🤖 AI Summary
The absence of publicly available, reproducible, high-quality synthetic datasets hinders systematic investigation into how synthetic data affects the generalization of text embedding models. Method: This work introduces the first large-scale, LLM-generated synthetic dataset released openly, coupled with a unified contrastive learning training framework and comprehensive multi-task downstream evaluation (including retrieval, clustering, and classification). Contribution/Results: Empirical analysis reveals that gains from synthetic data exhibit pronounced task locality—improvements are sparse and highly imbalanced across tasks. Significant performance trade-offs exist across tasks, with degradation observed in several cases. These findings expose fundamental limitations of current synthetic-data approaches for universal embedding modeling, challenging the prevailing assumption that synthetic data universally enhances robustness.
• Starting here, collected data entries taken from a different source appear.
-- ==== Sys2Proof/Machine/Flags.lean ====
section
/-! DEFINITION. The conditions the rules test and the flags they compute: busy, the edge flags, the CHK bit, the
interrupt flags. -/

namespace Sys2Proof.Machine

/-- A capture session is active (10_state.md R24). -/
def busy : SyncState → Bool
  | .idle => false
  | .awaitFrame => true
  | .awaitLine => true
  | .inLine => true
  | .awaitEnd => true
  | .frameComplete => false
  | .aborted => false

/-- The frame-sync bit of a pin vector (30_encoding.md R82). -/
def pinV (p : Pins) : Bool := p.getLsbD 10

/-- The line-sync bit of a pin vector (R82). -/
def pinH (p : Pins) : Bool := p.getLsbD 9

/-- The pixel-clock bit of a pin vector (R82). -/
def pinP (p : Pins) : Bool := p.getLsbD 8

/-- The data byte of a pin vector (R82). -/
def pinD (p : Pins) : Byte := p.extractLsb' 0 8

/-- The current sample `cur = syn[S]` (41_pixelsampler.md R141). S ≥ 1, so there is one; of no stages it is 0
(log 15). -/
def curPins (s : State) : Pins :=
  s.sampler.syn.getLastD 0

/-- The edge flags of a cycle (41_pixelsampler.md R143). -/
structure Edges where
  v : Bool
  ls : Bool
  p : Bool
  le : Bool
deriving DecidableEq, Repr

/-- A transition in the direction a polarity bit selects: `prev == pol` and `cur != pol` (R143, R144). -/
def triggerEdge (prev cur pol : Bool) : Bool :=
  prev == pol && cur != pol

/-- The opposite transition: `prev != pol` and `cur == pol` (R143). -/
def oppositeEdge (prev cur pol : Bool) : Bool :=
  prev != pol && cur == pol

/-- EV_V, EV_LS, EV_P, EV_LE from `prev`, `cur` and CTRL (41_pixelsampler.md R143). -/
def edges (s : State) : Edges :=
  { v := triggerEdge s.sampler.prevV (pinV (curPins s)) s.ctrl.vpol
    ls := triggerEdge s.sampler.prevH (pinH (curPins s)) s.ctrl.hpol
    p := triggerEdge s.sampler.prevP (pinP (curPins s)) s.ctrl.ppol
    le := oppositeEdge s.sampler.prevH (pinH (curPins s)) s.ctrl.hpol }

/-- The CHK bit of a sub-step: `lchk & line_open` (30_encoding.md R83, R85). -/
def chkBit (s : State) : Bool :=
  s.ctrl.lchk && s.cursor.lineOpen

/-- The `irq` output (60_exceptions.md R234). -/
def irq (s : State) : Bool :=
  (s.ints.done && s.ints.doneEn) || (s.ints.err && s.ints.errEn)

/-- `intstat <- (intstat & ~clear_mask) | sets` (40_syncdecoder.md R110, 60_exceptions.md R235). -/
def settledInterrupts (s : State) : Interrupts :=
  { s.ints with
    done := (s.ints.done && !s.wires.clearDone) || s.wires.doneSet
    err := (s.ints.err && !s.wires.clearErr) || s.wires.errSet }

end Sys2Proof.Machine
end

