-- ==== Sys2Proof/Machine/Operands.lean ====
section
/-! DEFINITION. The operands of the operations: addresses, the assembled word, the wait limit, the read value of
every register, the fields of every register write (30_encoding.md §3, 10_state.md §6). -/

namespace Sys2Proof.Machine

/-- W·H, computed without overflow (43_framebuffer.md R164). -/
def frameSize (s : State) : Nat :=
  s.params.width.toNat * s.params.height.toNat

/-- The write address of a place: `zext_32(row) · W + zext_32(col)` (30_encoding.md R91). -/
def placeAddr (row col : Half) (s : State) : Word :=
  row.setWidth 32 * s.params.width.setWidth 32 + col.setWidth 32

/-- The assembled word: `(hi << 8) | cur_d` (30_encoding.md R90, 42_wordassembler.md R151). -/
def pixelWord (s : State) : Half :=
  (s.cursor.hi.setWidth 16 <<< 8) ||| (pinD (curPins s)).setWidth 16

/-- The EVT word of a sub-step: the state, the event, `phase` and CHK as they are at that sub-step (30_encoding.md
R83). -/
def evtWord (ev : Event) (s : State) : BitVec 8 :=
  evtFields s.state.code ev.code s.cursor.phase (chkBit s)

/-- The limit of the current wait (40_syncdecoder.md R124). Outside the busy states there is no wait and no step
reads it (log 15). -/
def waitLimit (s : State) : Word :=
  match s.state with
  | .awaitFrame => s.limits.frame
  | .awaitLine => s.limits.line
  | .inLine => s.limits.pix
  | .awaitEnd => s.limits.line
  | .idle | .frameComplete | .aborted => 0

/-- The value of an error code (60_exceptions.md R221). -/
def ErrCode.code : ErrCode → BitVec 4
  | .none => 0
  | .timeoutFrame => 1
  | .timeoutLine => 2
  | .timeoutPixel => 3
  | .timeoutLineEnd => 4
  | .frameSyncEarly => 5
  | .lineSyncEarly => 6
  | .shortLine => 7
  | .longLine => 8
  | .cancelled => 9

/-- ID (10_state.md R42). -/
def idWord : Word := 0x43534431

/-- CTRL as read (45_control.md R182). -/
def ctrlWord (s : State) : Word :=
  0#28 ++ BitVec.ofBool s.ctrl.lchk ++ BitVec.ofBool s.ctrl.ppol ++ BitVec.ofBool s.ctrl.hpol ++ BitVec.ofBool s.ctrl.vpol

/-- STATUS as read (10_state.md R45, 45_control.md R184). -/
def statusWord (s : State) : Word :=
  0#17 ++ BitVec.ofBool s.cursor.lineOpen ++ BitVec.ofBool s.errRec.phase ++ BitVec.ofBool s.cursor.phase ++ s.errRec.code.code
    ++ 0#3 ++ BitVec.ofBool (s.state == .frameComplete) ++ BitVec.ofBool (busy s.state) ++ s.state.code

/-- CURSOR as read (10_state.md R46, 45_control.md R185). -/
def cursorWord (s : State) : Word :=
  s.cursor.row ++ s.cursor.col

/-- ERRINFO as read (10_state.md R47, 45_control.md R186). -/
def errinfoWord (s : State) : Word :=
  s.errRec.row ++ s.errRec.col

/-- INTSTAT as read (10_state.md R49, 45_control.md R190). -/
def intstatWord (s : State) : Word :=
  0#30 ++ BitVec.ofBool s.ints.err ++ BitVec.ofBool s.ints.done

/-- INTEN as read (10_state.md R50, 45_control.md R191). -/
def intenWord (s : State) : Word :=
  0#30 ++ BitVec.ofBool s.ints.errEn ++ BitVec.ofBool s.ints.doneEn

/-- GEOM as read (10_state.md R51, 45_control.md R192). -/
def geomWord (s : State) : Word :=
  s.params.height ++ s.params.width

/-- The read value of register `idx` (10_state.md R41, 45_control.md R181-R195). -/
def readValue (idx : BitVec 4) (s : State) : Word :=
  match idx with
  | 0#4 => idWord
  | 1#4 => ctrlWord s
  | 2#4 => 0
  | 3#4 => statusWord s
  | 4#4 => cursorWord s
  | 5#4 => errinfoWord s
  | 6#4 => s.limits.frame
  | 7#4 => s.limits.line
  | 8#4 => s.limits.pix
  | 9#4 => intstatWord s
  | 10#4 => intenWord s
  | 11#4 => geomWord s
  | 12#4 => s.waitCnt
  | 13#4 => s.framecnt
  | _ => 0

/-- The CTRL fields of a write: {LCHK, PPOL, HPOL, VPOL} = bits 3..0 (30_encoding.md R93, 45_control.md R196). -/
def ctrlOfWdata (wdata : Word) : Ctrl :=
  { vpol := wdata.getLsbD 0, hpol := wdata.getLsbD 1, ppol := wdata.getLsbD 2, lchk := wdata.getLsbD 3 }

/-- The CODE of a CMD write: bits 1:0 (30_encoding.md R87). -/
def cmdCode (wdata : Word) : BitVec 2 :=
  wdata.extractLsb' 0 2

/-- Bits 31:2 of a CMD write, which every command ignores (30_encoding.md R87). -/
def cmdRest (wdata : Word) : BitVec 30 :=
  wdata.extractLsb' 2 30

end Sys2Proof.Machine
end

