/-- ReservedStateIsRefused: the first and the last of its words. -/
theorem witness_reservedState : (0xE0 : BitVec 8) &&& 0xE0 = 0xE0 ∧ (0xFF : BitVec 8) &&& 0xE0 = 0xE0 := by decide

/-- SamplerRunsInEveryCycle, PixelEdgesAreTwoCyclesApart: a cycle with a pixel edge and the polarity kept. -/
theorem witness_pixelEdges :
    let s := pixelEdge 0 0 false
    (nextInputs s).rst = false ∧ after (step s) (fun t => t.ctrl.ppol) = some s.ctrl.ppol ∧ (edges s).p = true := by decide

/-- RegistersAreWrittenOnlyAsListed, OnlyPixelLoWritesTheFramebuffer: an operation that stores and one that does not,
and an address other than the one stored to. -/
theorem witness_exec :
    Reaches (exec (.pixelLo true) (pixelEdge 0 0 true)) ∧ Reaches (exec .rdId (pixelEdge 0 0 true)) ∧
      1 ≠ (placeAddr (pixelEdge 0 0 true).cursor.row (pixelEdge 0 0 true).cursor.col (pixelEdge 0 0 true)).toNat :=
  ⟨⟨_, rfl⟩, ⟨_, rfl⟩, by decide⟩

/-- SessionInvariantAtReset: the smallest and the largest frame. -/
theorem witness_legal :
    Params.legal { width := 1, height := 1, stages := 1 } = true ∧
      Params.legal { width := 65535, height := 65535, stages := 2 } = true := by decide

/-- The last word of the frame before its low byte meets the invariants of R56. -/
theorem witness_sessionInv : SessionInv (pixelEdge 1 3 true) := by
  constructor <;> decide

/-- KthPlaceWritesAddressK: a session starts, and a cycle in a line places nothing. -/
theorem witness_kthPlace_between :
    (let s := given (writing 2 1) (vector p42 .idle 0 0 false 0 0 0)
     SessionInv s ∧ (nextInputs s).rst = false ∧
       after (step s) (fun t => (busy t.state, placedCount t)) = some (true, 0)) ∧
    (let s := pixelEdge 1 3 false
     SessionInv s ∧ (nextInputs s).rst = false ∧
       after (step s) (fun t => (t.px.valid, t.state, placedCount t)) = some (false, .inLine, 7)) :=
  ⟨⟨by constructor <;> decide, by decide, by decide⟩, ⟨by constructor <;> decide, by decide, by decide⟩⟩

/-- KthPlaceWritesAddressK: the last place of a frame. -/
theorem witness_kthPlace :
    (nextInputs (pixelEdge 1 3 true)).rst = false ∧
      after (step (pixelEdge 1 3 true)) (fun t => (t.px.valid, t.state)) = some (true, .awaitEnd) := by decide

/-- StepKeepsSessionInvariant, StepKeepsStorageInvariant, StepKeepsOpenLineActive: a step of a state with all three
invariants. -/
theorem witness_invariants :
    let s := { vector p11 .inLine 0 0 true 0x12 0x334 0x200 with fbMem := [] }
    SessionInv s ∧ StorageInv s ∧ LineOpenActive s ∧ Reaches (step s) := by
  refine ⟨by constructor <;> decide, ⟨rfl, ?_, ?_⟩, fun _ _ => by decide, _, rfl⟩
  · intro a w h
    simp [Memory.read] at h
  · intro a h
    exact absurd h (by simp [placedCount, vector, withSample, State.resetOf])

/-- NoLineStartEdgeInAnOpenLine: both its states. -/
theorem witness_openLine :
    (let s := vector p21 .awaitEnd 1 2 false 0 0x200 0x200
     SessionInv s ∧ LineOpenActive s ∧ s.state = .awaitEnd) ∧
    (let s := vector p21 .inLine 0 1 false 0 0x200 0x200
     SessionInv s ∧ LineOpenActive s ∧ s.state = .inLine ∧ s.ctrl.lchk = true) :=
  ⟨⟨by constructor <;> decide, fun _ _ => by decide, rfl⟩, ⟨by constructor <;> decide, fun _ _ => by decide, rfl, rfl⟩⟩

/-- SessionEndsWithinTheBound: a session of a 1 × 1 frame with every wait limit 0, in the input records of five
cycles. -/
theorem witness_sessionEnds :
    let s : State := { vector p11 .awaitFrame 0 0 false 0 0 0 with
      limits := { frame := 0, line := 0, pix := 0 }, inputs := List.replicate 5 Inputs.quiet }
    SessionInv s ∧ busy s.state = true ∧ sessionBound s ≤ s.inputs.length ∧ ∀ inp ∈ s.inputs, inp.rst = false := by
  refine ⟨by constructor <;> decide, by decide, by decide, by decide⟩
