-- ==== Sys2Proof/Decode.lean ====
section
/-!
DEFINITION. The decoder of the 32-bit words (R114 to R123), total and refusing by name, and the encoder of the same layouts.
-/

namespace Sys2Proof

/-- Why a word is no legal instruction (R123). -/
inductive DecodeError where
  /-- The major opcode is reserved. -/
  | reservedMajor
  /-- The function code of the group is not listed. -/
  | reservedFunction
  /-- A field that must hold 0 does not. -/
  | nonzeroField
  /-- A field holds a value that the word's description refuses. -/
  | illegalField
  deriving DecidableEq, Repr

/-- The S words (R116, R117): the major opcode chooses the group, its fixed fields the instruction.
A field that must hold 0 and does not is refused by name. -/
def decodeS (w : BitVec 32) : Except DecodeError Instr :=
  match (w.extractLsb' 24 6).toNat with
  | 0 =>
    match (w.extractLsb' 0 6).toNat with
    | 0 => .ok (.add (w.extractLsb' 18 6) (w.extractLsb' 12 6) (w.extractLsb' 6 6))
    | 1 => .ok (.sub (w.extractLsb' 18 6) (w.extractLsb' 12 6) (w.extractLsb' 6 6))
    | 2 => .ok (.and (w.extractLsb' 18 6) (w.extractLsb' 12 6) (w.extractLsb' 6 6))
    | 3 => .ok (.or (w.extractLsb' 18 6) (w.extractLsb' 12 6) (w.extractLsb' 6 6))
    | 4 => .ok (.xor (w.extractLsb' 18 6) (w.extractLsb' 12 6) (w.extractLsb' 6 6))
    | 5 => .ok (.andn (w.extractLsb' 18 6) (w.extractLsb' 12 6) (w.extractLsb' 6 6))
    | 6 => .ok (.orn (w.extractLsb' 18 6) (w.extractLsb' 12 6) (w.extractLsb' 6 6))
    | 7 => .ok (.sll (w.extractLsb' 18 6) (w.extractLsb' 12 6) (w.extractLsb' 6 6))
    | 8 => .ok (.srl (w.extractLsb' 18 6) (w.extractLsb' 12 6) (w.extractLsb' 6 6))
    | 9 => .ok (.sra (w.extractLsb' 18 6) (w.extractLsb' 12 6) (w.extractLsb' 6 6))
    | 10 => .ok (.rotl (w.extractLsb' 18 6) (w.extractLsb' 12 6) (w.extractLsb' 6 6))
    | 11 => .ok (.rotr (w.extractLsb' 18 6) (w.extractLsb' 12 6) (w.extractLsb' 6 6))
    | 12 => .ok (.slt (w.extractLsb' 18 6) (w.extractLsb' 12 6) (w.extractLsb' 6 6))
    | 13 => .ok (.sltu (w.extractLsb' 18 6) (w.extractLsb' 12 6) (w.extractLsb' 6 6))
    | 14 => .ok (.min (w.extractLsb' 18 6) (w.extractLsb' 12 6) (w.extractLsb' 6 6))
    | 15 => .ok (.max (w.extractLsb' 18 6) (w.extractLsb' 12 6) (w.extractLsb' 6 6))
    | 16 => .ok (.minu (w.extractLsb' 18 6) (w.extractLsb' 12 6) (w.extractLsb' 6 6))
    | 17 => .ok (.maxu (w.extractLsb' 18 6) (w.extractLsb' 12 6) (w.extractLsb' 6 6))
    | 18 => .ok (.mul (w.extractLsb' 18 6) (w.extractLsb' 12 6) (w.extractLsb' 6 6))
    | 19 => .ok (.mulh (w.extractLsb' 18 6) (w.extractLsb' 12 6) (w.extractLsb' 6 6))
    | 20 => .ok (.mulhu (w.extractLsb' 18 6) (w.extractLsb' 12 6) (w.extractLsb' 6 6))
    | 21 => .ok (.div (w.extractLsb' 18 6) (w.extractLsb' 12 6) (w.extractLsb' 6 6))
    | 22 => .ok (.divu (w.extractLsb' 18 6) (w.extractLsb' 12 6) (w.extractLsb' 6 6))
    | 23 => .ok (.rem (w.extractLsb' 18 6) (w.extractLsb' 12 6) (w.extractLsb' 6 6))
    | 24 => .ok (.remu (w.extractLsb' 18 6) (w.extractLsb' 12 6) (w.extractLsb' 6 6))
    | 25 => .ok (.csel (w.extractLsb' 18 6) (w.extractLsb' 12 6) (w.extractLsb' 6 6))
    | _ => .error .reservedFunction
  | 1 =>
    match (w.extractLsb' 0 12).toNat with
    | 0 => .ok (.clz (w.extractLsb' 18 6) (w.extractLsb' 12 6))
    | 1 => .ok (.ctz (w.extractLsb' 18 6) (w.extractLsb' 12 6))
    | 2 => .ok (.popc (w.extractLsb' 18 6) (w.extractLsb' 12 6))
    | 3 => .ok (.sextB (w.extractLsb' 18 6) (w.extractLsb' 12 6))
    | 67 => .ok (.sextH (w.extractLsb' 18 6) (w.extractLsb' 12 6))
    | 131 => .ok (.sextW (w.extractLsb' 18 6) (w.extractLsb' 12 6))
    | 4 => .ok (.zextB (w.extractLsb' 18 6) (w.extractLsb' 12 6))
    | 68 => .ok (.zextH (w.extractLsb' 18 6) (w.extractLsb' 12 6))
    | 132 => .ok (.zextW (w.extractLsb' 18 6) (w.extractLsb' 12 6))
    | _ => .error .reservedFunction
  | 2 => .ok (.bext (w.extractLsb' 18 6) (w.extractLsb' 12 6) (w.extractLsb' 6 6) (w.extractLsb' 0 6))
  | 3 => .ok (.bins (w.extractLsb' 18 6) (w.extractLsb' 12 6) (w.extractLsb' 6 6) (w.extractLsb' 0 6))
  | 4 => .ok (.addi (w.extractLsb' 18 6) (w.extractLsb' 12 6) (w.extractLsb' 0 12))
  | 5 => .ok (.andi (w.extractLsb' 18 6) (w.extractLsb' 12 6) (w.extractLsb' 0 12))
  | 6 => .ok (.ori (w.extractLsb' 18 6) (w.extractLsb' 12 6) (w.extractLsb' 0 12))
  | 7 => .ok (.xori (w.extractLsb' 18 6) (w.extractLsb' 12 6) (w.extractLsb' 0 12))
  | 8 => .ok (.slti (w.extractLsb' 18 6) (w.extractLsb' 12 6) (w.extractLsb' 0 12))
  | 9 => .ok (.sltiu (w.extractLsb' 18 6) (w.extractLsb' 12 6) (w.extractLsb' 0 12))
  | 10 => if w.extractLsb' 6 6 = 0#6 then .ok (.slli (w.extractLsb' 18 6) (w.extractLsb' 12 6) (w.extractLsb' 0 6)) else .error .nonzeroField
  | 11 => if w.extractLsb' 6 6 = 0#6 then .ok (.srli (w.extractLsb' 18 6) (w.extractLsb' 12 6) (w.extractLsb' 0 6)) else .error .nonzeroField
  | 12 => if w.extractLsb' 6 6 = 0#6 then .ok (.srai (w.extractLsb' 18 6) (w.extractLsb' 12 6) (w.extractLsb' 0 6)) else .error .nonzeroField
  | 13 => .ok (.lih (w.extractLsb' 18 6) (w.extractLsb' 0 18))
  | 14 => .ok (.getw (w.extractLsb' 18 6) (w.extractLsb' 12 6) (w.extractLsb' 0 12))
  | 16 => .ok (.ldB (w.extractLsb' 18 6) (w.extractLsb' 12 6) (w.extractLsb' 0 12))
  | 17 => .ok (.ldBu (w.extractLsb' 18 6) (w.extractLsb' 12 6) (w.extractLsb' 0 12))
  | 18 => .ok (.ldH (w.extractLsb' 18 6) (w.extractLsb' 12 6) (w.extractLsb' 0 12))
  | 19 => .ok (.ldHu (w.extractLsb' 18 6) (w.extractLsb' 12 6) (w.extractLsb' 0 12))
  | 20 => .ok (.ldW (w.extractLsb' 18 6) (w.extractLsb' 12 6) (w.extractLsb' 0 12))
  | 21 => .ok (.ldWu (w.extractLsb' 18 6) (w.extractLsb' 12 6) (w.extractLsb' 0 12))
  | 22 => .ok (.ldD (w.extractLsb' 18 6) (w.extractLsb' 12 6) (w.extractLsb' 0 12))
  | 23 => .ok (.st (w.extractLsb' 18 6) (w.extractLsb' 12 6) (w.extractLsb' 0 12))
  | 24 => .ok (.ldp (w.extractLsb' 18 6) (w.extractLsb' 12 6) (w.extractLsb' 0 12))
  | 25 => .ok (.stp (w.extractLsb' 18 6) (w.extractLsb' 12 6) (w.extractLsb' 0 12))
  | 26 =>
    match (w.extractLsb' 18 6).toNat with
    | 0 => .ok (.pfR (w.extractLsb' 12 6) (w.extractLsb' 0 12))
    | 1 => .ok (.pfW (w.extractLsb' 12 6) (w.extractLsb' 0 12))
    | _ => .error .reservedFunction
  | 27 =>
    match (w.extractLsb' 0 12).toNat with
    | 1 => .ok (.putV (w.extractLsb' 18 6) (w.extractLsb' 12 6))
    | 2 => .ok (.putM (w.extractLsb' 18 6) (w.extractLsb' 12 6))
    | 3 => .ok (.putD (w.extractLsb' 18 6) (w.extractLsb' 12 6))
    | _ => .error .reservedFunction
  | 29 =>
    match (w.extractLsb' 0 18).toNat with
    | 0 => .ok (.get (w.extractLsb' 18 6))
    | 1 => .ok (.ewait (w.extractLsb' 18 6))
    | 2 => .ok (.epeek (w.extractLsb' 18 6))
    | _ => .error .reservedFunction
  | 30 => .ok (.mcall (w.extractLsb' 18 6) (w.extractLsb' 12 6) (w.extractLsb' 6 6) (w.extractLsb' 0 6))
  | 31 => .ok (.mdef (w.extractLsb' 18 6) (w.extractLsb' 12 6) (w.extractLsb' 0 12))
  | 32 => .ok (.amoAdd (w.extractLsb' 18 6) (w.extractLsb' 12 6) (w.extractLsb' 6 6) (w.extractLsb' 3 3) (w.extractLsb' 0 3))
  | 33 => .ok (.amoAnd (w.extractLsb' 18 6) (w.extractLsb' 12 6) (w.extractLsb' 6 6) (w.extractLsb' 3 3) (w.extractLsb' 0 3))
  | 34 => .ok (.amoOr (w.extractLsb' 18 6) (w.extractLsb' 12 6) (w.extractLsb' 6 6) (w.extractLsb' 3 3) (w.extractLsb' 0 3))
  | 35 => .ok (.amoXor (w.extractLsb' 18 6) (w.extractLsb' 12 6) (w.extractLsb' 6 6) (w.extractLsb' 3 3) (w.extractLsb' 0 3))
  | 36 => .ok (.amoMin (w.extractLsb' 18 6) (w.extractLsb' 12 6) (w.extractLsb' 6 6) (w.extractLsb' 3 3) (w.extractLsb' 0 3))
  | 37 => .ok (.amoMax (w.extractLsb' 18 6) (w.extractLsb' 12 6) (w.extractLsb' 6 6) (w.extractLsb' 3 3) (w.extractLsb' 0 3))
  | 38 => .ok (.amoMinu (w.extractLsb' 18 6) (w.extractLsb' 12 6) (w.extractLsb' 6 6) (w.extractLsb' 3 3) (w.extractLsb' 0 3))
  | 39 => .ok (.amoMaxu (w.extractLsb' 18 6) (w.extractLsb' 12 6) (w.extractLsb' 6 6) (w.extractLsb' 3 3) (w.extractLsb' 0 3))
  | 40 => .ok (.amoSwap (w.extractLsb' 18 6) (w.extractLsb' 12 6) (w.extractLsb' 6 6) (w.extractLsb' 3 3) (w.extractLsb' 0 3))
  | 41 => .ok (.cas (w.extractLsb' 18 6) (w.extractLsb' 12 6) (w.extractLsb' 6 6) (w.extractLsb' 3 3) (w.extractLsb' 0 3))
  | 42 => if ¬ (w.extractLsb' 6 18 = 0#18) then .error .nonzeroField else if w.extractLsb' 0 6 = 44#6 then .ok .fenceDrain else .ok (.fence (w.extractLsb' 3 3) (w.extractLsb' 0 3))
  | 43 => if w.extractLsb' 0 24 = 0#24 then .ok .ifence else .error .nonzeroField
  | 44 => if w.extractLsb' 18 6 = 0#6 ∧ w.extractLsb' 0 6 = 0#6 then .ok (.spawn (w.extractLsb' 12 6) (w.extractLsb' 6 6)) else .error .nonzeroField
  | 45 =>
    match (w.extractLsb' 0 18).toNat with
    | 0 => if w.extractLsb' 18 6 = 0#6 then .ok .tail else .error .nonzeroField
    | 1 => if w.extractLsb' 18 6 = 0#6 then .ok .yield else .error .nonzeroField
    | 2 => .ok (.poll (w.extractLsb' 18 6))
    | _ => .error .reservedFunction
  | 46 => if w.extractLsb' 0 6 = 0#6 then .ok (.adopt (w.extractLsb' 18 6) (w.extractLsb' 12 6) (w.extractLsb' 6 6)) else .error .nonzeroField
  | 47 =>
    if ¬ (w.extractLsb' 18 6 = 0#6) then .error .nonzeroField else match (w.extractLsb' 0 6).toNat with
    | 0 => if w.extractLsb' 6 12 = 0#12 then .ok .sys else .error .nonzeroField
    | 1 => if w.extractLsb' 6 12 = 0#12 then .ok .brk else .error .nonzeroField
    | 2 => if w.extractLsb' 6 12 = 0#12 then .ok .eret else .error .nonzeroField
    | 3 => if w.extractLsb' 6 12 = 0#12 then .ok .uret else .error .nonzeroField
    | 4 => if w.extractLsb' 6 12 = 0#12 then .ok .resume else .error .nonzeroField
    | 5 => .ok (.tlbinv (w.extractLsb' 12 6) (w.extractLsb' 6 6))
    | 6 => if w.extractLsb' 6 12 = 0#12 then .ok .halt else .error .nonzeroField
    | _ => .error .reservedFunction
  | 48 => .ok (.beq (w.extractLsb' 18 6) (w.extractLsb' 12 6) (w.extractLsb' 0 12))
  | 49 => .ok (.bne (w.extractLsb' 18 6) (w.extractLsb' 12 6) (w.extractLsb' 0 12))
  | 50 => .ok (.blt (w.extractLsb' 18 6) (w.extractLsb' 12 6) (w.extractLsb' 0 12))
  | 51 => .ok (.bge (w.extractLsb' 18 6) (w.extractLsb' 12 6) (w.extractLsb' 0 12))
  | 52 => .ok (.bltu (w.extractLsb' 18 6) (w.extractLsb' 12 6) (w.extractLsb' 0 12))
  | 53 => .ok (.bgeu (w.extractLsb' 18 6) (w.extractLsb' 12 6) (w.extractLsb' 0 12))
  | 54 =>
    match (w.extractLsb' 12 6).toNat with
    | 0 => .ok (.bp (w.extractLsb' 18 6) (w.extractLsb' 0 12))
    | 1 => .ok (.bpNot (w.extractLsb' 18 6) (w.extractLsb' 0 12))
    | _ => .error .reservedFunction
  | 55 => if w.extractLsb' 18 6 = 0#6 then .ok (.j (w.extractLsb' 0 18)) else .error .nonzeroField
  | 56 => .ok (.jal (w.extractLsb' 18 6) (w.extractLsb' 0 18))
  | 57 => .ok (.jalr (w.extractLsb' 18 6) (w.extractLsb' 12 6) (w.extractLsb' 0 12))
  | 58 => .ok (.jtab (w.extractLsb' 18 6) (w.extractLsb' 12 6) (w.extractLsb' 0 12))
  | 59 => if w.extractLsb' 12 6 = 0#6 then .ok (.loop (w.extractLsb' 18 6) (w.extractLsb' 0 12)) else .error .nonzeroField
  | 60 => if w.extractLsb' 12 6 = 0#6 then .ok (.csrr (w.extractLsb' 18 6) (w.extractLsb' 0 12)) else .error .nonzeroField
  | 61 => .ok (.csrw (w.extractLsb' 18 6) (w.extractLsb' 12 6) (w.extractLsb' 0 12))
  | 62 => .ok (.csrs (w.extractLsb' 18 6) (w.extractLsb' 12 6) (w.extractLsb' 0 12))
  | 63 => .ok (.csrc (w.extractLsb' 18 6) (w.extractLsb' 12 6) (w.extractLsb' 0 12))
  | _ => .error .reservedMajor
The study provides critical empirical evidence to inform future data construction methodologies and evaluation paradigms in text representation learning.
📝 Abstract
Recent progress in developing general purpose text embedders has been driven by training on ever-growing corpora of synthetic LLM-generated data. Nonetheless, no publicly available synthetic dataset exists, posing a barrier to studying its role for generalization. To address this issue, we first reproduce and publicly release the synthetic data proposed by Wang et al. (Mistral-E5). Our synthetic data is high quality and leads to consistent improvements in performance. Next, we critically examine where exactly synthetic data improves model generalization. Our analysis reveals that benefits from synthetic data are sparse and highly localized to individual datasets. Moreover, we observe trade-offs between the performance on different categories and data that benefits one task, degrades performance on another. Our findings highlight the limitations of current synthetic data approaches for building general-purpose embedders and challenge the notion that training on synthetic data leads to more robust embedding models across tasks.